# Ga Peach...



## Torpedo (Jan 23, 2006)

Come get this mean a$$ dempsey!  

His fins are 85% grown back and all of his scales are 100%. Hes ready for you!! 

i transferred them all to a 55g tank thinking the extra space would give him enough room to have his own space and he wouldnt be so violent... WRONG. he still follows the others around and picks fights. so hes back in isolation, again. i feel bad keeping him there and would rather see him find a good home. you're not going to be able to keep anything with him though. he attacks everything, big or small.


----------



## Georgia Peach (Sep 23, 2005)

wow, I hate it I missed this post! Didnt mean too not reply - It got lost, I guess... 
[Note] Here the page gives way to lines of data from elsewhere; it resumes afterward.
theorem exec_windowRead {size : Nat} (h : size ≠ 0) (p fn off : Nat) (s : State) :
    exec (.windowRead p fn off size) s = .next (s.hostAccess p fn (.read off size)) := by
  show Host.Outcome.next (if size = 0 then _ else _) = _
  rw [if_neg h]

/-! ## Doorbells (R51, R257) -/

/-- The fields of a doorbell write: reserved bits, REGID, queue, TAIL. -/
theorem doorbell_fields (v : DWord) : bitsOf v.toNat 47 20 = v.toNat / 2 ^ 20 % 2 ^ 28 ∧ bitsOf v.toNat 63 48 = v.toNat / 2 ^ 48 ∧
    bitsOf v.toNat 19 16 = v.toNat / 2 ^ 16 % 16 ∧ bitsOf v.toNat 15 0 = v.toNat % 2 ^ 16 := by
  have top : v.toNat / 2 ^ 48 < 2 ^ 16 := by have := v.isLt; omega
  exact ⟨rfl, Nat.mod_eq_of_lt top, rfl, by rw [bitsOf, Nat.pow_zero, Nat.div_one]⟩

theorem State.doorbell_malformed {s : State} {p off : Nat} {v : DWord} (ho : s.barOpen p = true) (fn : Nat)
    (h : off % 8 ≠ 0 ∨ v.toNat / 2 ^ 20 % 2 ^ 28 ≠ 0 ∨ s.leafOf p (v.toNat / 2 ^ 48) = none) : s.doorbell p fn off 8 v = s.tally p 34 := by
  obtain ⟨rsv, regid, -, -⟩ := doorbell_fields v
  rw [← rsv, ← regid] at h
  rcases h with h | h | h <;> simp [State.doorbell, ho, h]

/-- A well-formed doorbell of a leaf: its function must own the leaf's tenant (R254). -/
theorem State.doorbell_named {s : State} {p off a : Nat} {v : DWord} (ho : s.barOpen p = true) (fn : Nat) (h8 : off % 8 = 0)
    (hr : v.toNat / 2 ^ 20 % 2 ^ 28 = 0) (ha : s.leafOf p (v.toNat / 2 ^ 48) = some a) :
    s.doorbell p fn off 8 v =
      if (s.pkgD p).owns fn (if (s.block? p a).isSome = true then s.tenantId p a else s.tenantInMem 8 a) = true
      then s.tailWrite p a (v.toNat / 2 ^ 16 % 16) (v.toNat % 2 ^ 16) else s.refuseHost p fn := by
  obtain ⟨rsv, regid, queue, tail⟩ := doorbell_fields v
  rw [← regid] at ha
  rw [← rsv] at hr
  rw [← queue, ← tail]
  cases own : (s.pkgD p).owns fn (if (s.block? p a).isSome = true then s.tenantId p a else s.tenantInMem 8 a) <;>
    simp [State.doorbell, ho, h8, hr, ha, own]

/-! ## The window (R259) -/

theorem State.windowPages_one {s : State} {p fn ga size : Nat} (h : (ga + size - 1) / 65536 = ga / 65536) :
    s.windowPages p fn ga size = s.windowPage p fn (ga / 65536) := by
  simp [State.windowPages, h]

theorem State.windowPage_ok {s : State} {p fn g m : Nat} (hm : s.masterOf g = some m)
    (hf : fn = 0 ∨ (s.pkgD p).boundTenant fn = some (s.tagOf m g).owner) : s.windowPage p fn g = (s, .ok) := by
  rcases hf with rfl | hf
  · simp [State.windowPage, hm, Pkg.boundTenant]
  · simp [State.windowPage, hm, hf]

theorem State.windowPage_miss {s : State} (p : Nat) {g : Nat} (hm : s.masterOf g = none) : s.windowPage p 0 g = (s, .miss) := by
  simp [State.windowPage, hm, Pkg.boundTenant]

theorem State.storable_length (s : State) (ga : Nat) (bs : List Byte) : (s.storable ga bs).length = bs.length := by
  unfold State.storable
  refine foldl_keeps List.length (fun bs x => foldl_keeps List.length (fun bs y => ?_) _ bs) _ bs
  dsimp only
  split
  · simp
  · rfl

theorem exec_windowRead_done {s u : State} {p fn off size : Nat} (w : windowHolds fn off size = true) (hq : (s.pkgD p).hostQ = [])
    (h : s.windowRead p fn off size = (u, true)) (hs : (u.pkgD p).hostSeen = []) : exec (.windowRead p fn off size) s = .next u := by
  have nonzero : size ≠ 0 := by rintro rfl; simp [windowHolds] at w
  have performed : s.hostPerform p fn (.read off size) = (u, true) := (if_pos w).trans h
  rw [exec_windowRead nonzero, State.hostAccess_done hq performed hs]

theorem exec_windowWrite_done {s u : State} {p fn off size : Nat} {v : DWord} (w : windowHolds fn off size = true)
    (hq : (s.pkgD p).hostQ = []) (h : s.windowWrite p fn off size v = (u, true)) (hs : (u.pkgD p).hostSeen = []) :
    exec (.windowWrite p fn off size v) s = .next u := by
  have performed : s.hostPerform p fn (.write off size v) = (u, true) := (if_pos w).trans h
  rw [exec_windowWrite, State.hostAccess_done hq performed hs]

/-- What a read answers where no page is (R259). -/
def onesReply (fn size : Nat) : Signal := .read fn (BitVec.ofNat 64 (2 ^ (8 * size) - 1))

theorem State.windowRead_closed {s : State} {p : Nat} (h : s.barOpen p = false) (fn off size : Nat) :
    s.windowRead p fn off size = (s.signal p (onesReply fn size), true) := by
  simp [State.windowRead, h, onesReply]

theorem State.windowWrite_closed {s : State} {p : Nat} (h : s.barOpen p = false) (fn off size : Nat) (v : DWord) :
    s.windowWrite p fn off size v = (s, true) := by
  simp [State.windowWrite, h]

theorem State.windowRead_miss {s : State} {p fn off size : Nat} (ho : s.barOpen p = true)
    (h : s.windowPages p fn (s.windowAddr p fn off) size = (s, .miss)) :
    s.windowRead p fn off size = ((s.tally p 31).signal p (onesReply fn size), true) := by
  simp [State.windowRead, ho, h, onesReply]

theorem State.windowWrite_miss {s : State} {p fn off size : Nat} (ho : s.barOpen p = true) (v : DWord)
    (h : s.windowPages p fn (s.windowAddr p fn off) size = (s, .miss)) : s.windowWrite p fn off size v = (s.tally p 31, true) := by
  simp [State.windowWrite, ho, h]

section
variable {s : State} {p fn off size : Nat} (unc : s.Uncached) (ho : s.barOpen p = true)
  (h : s.windowPages p fn (s.windowAddr p fn off) size = (s, .ok))
include unc ho h

theorem State.windowRead_held : ∃ t, s.Quiet t ∧
    s.windowRead p fn off size = (t.signal p (.read fn (BitVec.ofNat 64 (s.gnat (s.windowAddr p fn off) size))), true) := by
  obtain ⟨quiet, bytes⟩ := unc.partRead_bytes p (s.windowAddr p fn off) size
  refine ⟨_, quiet, ?_⟩
  simp only [State.windowRead, ho, h, bytes]
  rfl

/-- A window write that touches no TRRD stores its bytes, but for reserved fields (R4). -/
theorem State.windowWrite_held (v : DWord) (ht : s.trrdBuffer (s.windowAddr p fn off) size = none) :
    ∃ t, s.Stored (s.windowAddr p fn off) (s.storable (s.windowAddr p fn off) (leBytes size v.toNat)) t ∧
      s.windowWrite p fn off size v = (t, true) := by
  refine ⟨_, unc.partWrite_stored p _ _, ?_⟩
  have bare : s.trrdStore p (s.windowAddr p fn off) (s.storable (s.windowAddr p fn off) (leBytes size v.toNat)) = none := by
    rw [State.trrdStore, State.storable_length, leBytes_length, ht]; rfl
  simp only [State.windowWrite, ho, h, bare]
  rfl

end

theorem State.signals_signal {s : State} {p : Nat} (h : (s.pkg? p).isSome = true) (x : Signal) :
    ((s.signal p x).pkgD p).signals = (s.pkgD p).signals ++ [x] := by
  rw [State.signal, State.pkgD_modPkg_known h]

/-- No change of packages changes a byte. -/
theorem SameBytes.of_modPkg {s t : State} (h : SameBytes s t) (p : Nat) (f : Pkg → Pkg) : SameBytes s (t.modPkg p f) := h

theorem State.hostSeen_modPkg {s : State} {p : Nat} (h : (s.pkgD p).hostSeen = []) {f : Pkg → Pkg} (hf : ∀ q, (f q).hostSeen = q.hostSeen) :
    ((s.modPkg p f).pkgD p).hostSeen = [] := by
  rw [State.pkgD_modPkg_keeps Pkg.hostSeen hf, h]

/-! ## The time series (R273) -/

/-- The room in the ring. -/
def Series.space (r : Series) : Nat := if r.wr = r.rd then r.size else (r.rd + r.size - r.wr) % r.size

/-- The oldest latched snapshot is taken. -/
def State.popLatch (s : State) (p : Nat) (rest : List Latch) : State :=
  s.modPkg p (fun q => { q with series := { q.series with latches := rest } })

section
variable {s : State} {p : Nat} {l : Latch} {rest : List Latch}

theorem State.popLatch_series (hp : (s.pkg? p).isSome = true) :
    ((s.popLatch p rest).pkgD p).series = { (s.pkgD p).series with latches := rest } := by
  rw [State.popLatch, State.pkgD_modPkg_known hp]

theorem State.popLatch_counters (hp : (s.pkg? p).isSome = true) : ((s.popLatch p rest).pkgD p).counters = (s.pkgD p).counters := by
  rw [State.popLatch, State.pkgD_modPkg_known hp]

theorem timeseriesTick_skips (hl : (s.pkgD p).series.latches = l :: rest)
    (h : (s.pkgD p).series.space ≤ l.bytes.length ∨ (s.pkgD p).series.size ≤ (s.pkgD p).series.wr) :
    exec (.timeseriesTick p) s = .next ((s.popLatch p rest).tally p 36) := by
  show execTimeseriesTick p s = _
  simp only [execTimeseriesTick, hl]
  rw [if_pos (by simpa [Series.space] using h)]
  rfl

theorem timeseriesTick_appends (hl : (s.pkgD p).series.latches = l :: rest)
    (h : ¬ ((s.pkgD p).series.space ≤ l.bytes.length ∨ (s.pkgD p).series.size ≤ (s.pkgD p).series.wr)) :
    exec (.timeseriesTick p) s = .next (((s.popLatch p rest).ringWrite p (s.pkgD p).series.base (s.pkgD p).series.size
      (s.pkgD p).series.wr l.bytes).modPkg p (fun q => { q with series := { q.series with
        wr := ((s.pkgD p).series.wr + l.bytes.length) % (s.pkgD p).series.size } })) := by
  show execTimeseriesTick p s = _
  simp only [execTimeseriesTick, hl]
  rw [if_neg (by simpa [Series.space] using h)]
  rfl

end

theorem State.Aside.ringWrite (s : State) (p base size at_ : Nat) (bs : List Byte) : s.Aside (s.ringWrite p base size at_ bs) := by
  simp only [State.ringWrite]
  split
  · exact .trans (.partWrite _ _ _ _) (.partWrite _ _ _ _)
  · exact .partWrite _ _ _ _

/-- Bytes that do not reach the ring's end stand together. -/
theorem State.ringWrite_eq (s : State) (p base : Nat) {size at_ : Nat} {bs : List Byte} (h : bs.length ≤ size - at_) :
    s.ringWrite p base size at_ bs = s.partWrite p (base + at_) bs := by
  simp only [State.ringWrite]
  rw [if_neg (by omega), List.take_of_length_le h]

theorem State.counters_tally {s : State} {p : Nat} (h : (s.pkg? p).isSome = true) (c : Nat) :
    SMap.get ((s.tally p c).pkgD p).counters 0 (ctrKey (5, c) 0) = SMap.get (s.pkgD p).counters 0 (ctrKey (5, c) 0) + 1 := by
  rw [State.tally, State.count, State.pkgD_modPkg_known h]
  exact (SMap.get_set _ _ _ _ _).trans (if_pos rfl)

/-- TSK: K in bits 4:0, BANKS in bits 13:8. -/
theorem tsk_fields (v : DWord) : bitsOf v.toNat 4 0 = v.toNat % 32 ∧ bitsOf v.toNat 13 8 = v.toNat / 256 % 64 := by
  simp [bitsOf]

/-! ## The consumer's end of a trace buffer (R268) -/

/-- A value of TRRD lies within the written part of the ring. -/
def State.trrdGood (s : State) (base n : Nat) (v : Word) : Prop :=
  1 ≤ v.toNat ∧ v.toNat < n ∧
    ((v.toNat : Int) - (s.gnat (base + 16) 4 : Nat)) % ((n : Int) - 1) ≤ ((s.gnat (base + 12) 4 : Nat) - (s.gnat (base + 16) 4 : Nat) : Int) % ((n : Int) - 1)

section
variable {s : State} (h : s.Uncached) (p : Nat) {base n : Nat} {v : Word}
include h

theorem State.Uncached.trrdAt_good (good : s.trrdGood base n v) : s.Stored (base + 16) (leBytes 4 v.toNat) (s.trrdAt p base n v) := by
  obtain ⟨quiet, bytes⟩ := h.partRead_bytes p base 32
  simp only [State.trrdAt, bytes, State.gbytes, memBytes_drop]
  rw [memBytes_take _ _ (by omega), memBytes_take _ _ (by omega), if_pos (by simpa [State.trrdGood, State.gnat, memNat, and_assoc] using good)]
  exact quiet.stored ((quiet.calm h).partWrite_stored p _ _)

theorem State.Uncached.trrdAt_bad (bad : ¬ s.trrdGood base n v) : s.Quiet (s.trrdAt p base n v) := by
  obtain ⟨quiet, bytes⟩ := h.partRead_bytes p base 32
  simp only [State.trrdAt, bytes, State.gbytes, memBytes_drop]
  rw [memBytes_take _ _ (by omega), memBytes_take _ _ (by omega),
    if_neg (by simpa [State.trrdGood, State.gnat, memNat, and_assoc] using bad)]
  exact quiet

end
My mom is giving me her tank but its only a 20 gal.. and thats not gonna house a jack for sure.


----------



## Torpedo (Jan 23, 2006)

20g would be better than the 10g hes living in right now. its all i can do for him. hes too mean and too small to go in the big tanks. i dont want to take him back to the pet shop that let him get beat up in the first place. besides, their fish department hasnt made much progress since i went in there a month ago so he'd probably just get tore up again. if i dont find a home for him, the best he'll see is a 30g tank that i have some other fish in right now. theyre going to move to a 100g tank and i was planning on doing something colorful for the 30, but it might become a single jack tank.


----------



## Georgia Peach (Sep 23, 2005)

Tell ya what, let me get this tank and get it set up and if you still have him and are still wanting to give him away, Ill come get him. 

He could live in that for a couple of months until I can get something bigger.

How big is he now??


----------



## Torpedo (Jan 23, 2006)

mmmm... id say about 3", maybe a little more. still just a pup. 

he's all healed up now and very active. Fins are completely grown back and youd never know he was barely alive just a month ago. ill try to get a picture for ya tonight.


----------



## Georgia Peach (Sep 23, 2005)

ok, cool.. hes still pretty small then.


----------



## Georgia Peach (Sep 23, 2005)

Updating you to let you know that Im going to pick up a tank tomorrow.. Hopefully I can take some water from an already cycled tank, and one of the cartridges from the filter and get the tank cycled pretty quickly.


----------



## Torpedo (Jan 23, 2006)

Sounds good, just let me know


----------



## Torpedo (Jan 23, 2006)

Here he is, all healed up and dining on some bloodworms. He doesnt stay still long, so its hard to get a good shot. especially with a cell phone! but he is VERY colorful in real life!


----------



## Georgia Peach (Sep 23, 2005)

oh, hes a beauty!! IM working on getting this tank cycled.. Hopefully I can get him next week! I dont know a thing about Warner Robins though so you may have to meet me someplace common.. LOL


----------



## Torpedo (Jan 23, 2006)

no problem. i can meet ya where ever.


----------



## Georgia Peach (Sep 23, 2005)

sent cha a PM


----------



## Georgia Peach (Sep 23, 2005)

Whats your schedule like on Thursday or Friday??


----------



## Torpedo (Jan 23, 2006)

wrote ya back... im going to the mountains this weekend. free all next week, though.


----------



## Georgia Peach (Sep 23, 2005)

were you feeding him anything besides bloodworms?? I cant get him to eat anything I have..


----------



## Torpedo (Jan 23, 2006)

he loooooooves bloodworms. but he also ate the Omega flakes that i feed all my fish as a staple. another of his favorites was the TetraCichlid small pellets. 

he may just be shy still.


----------



## Georgia Peach (Sep 23, 2005)

I guess he'll eat when he gets hungry enough.. LOL - he looks okay - fins are all spread and flared up!


----------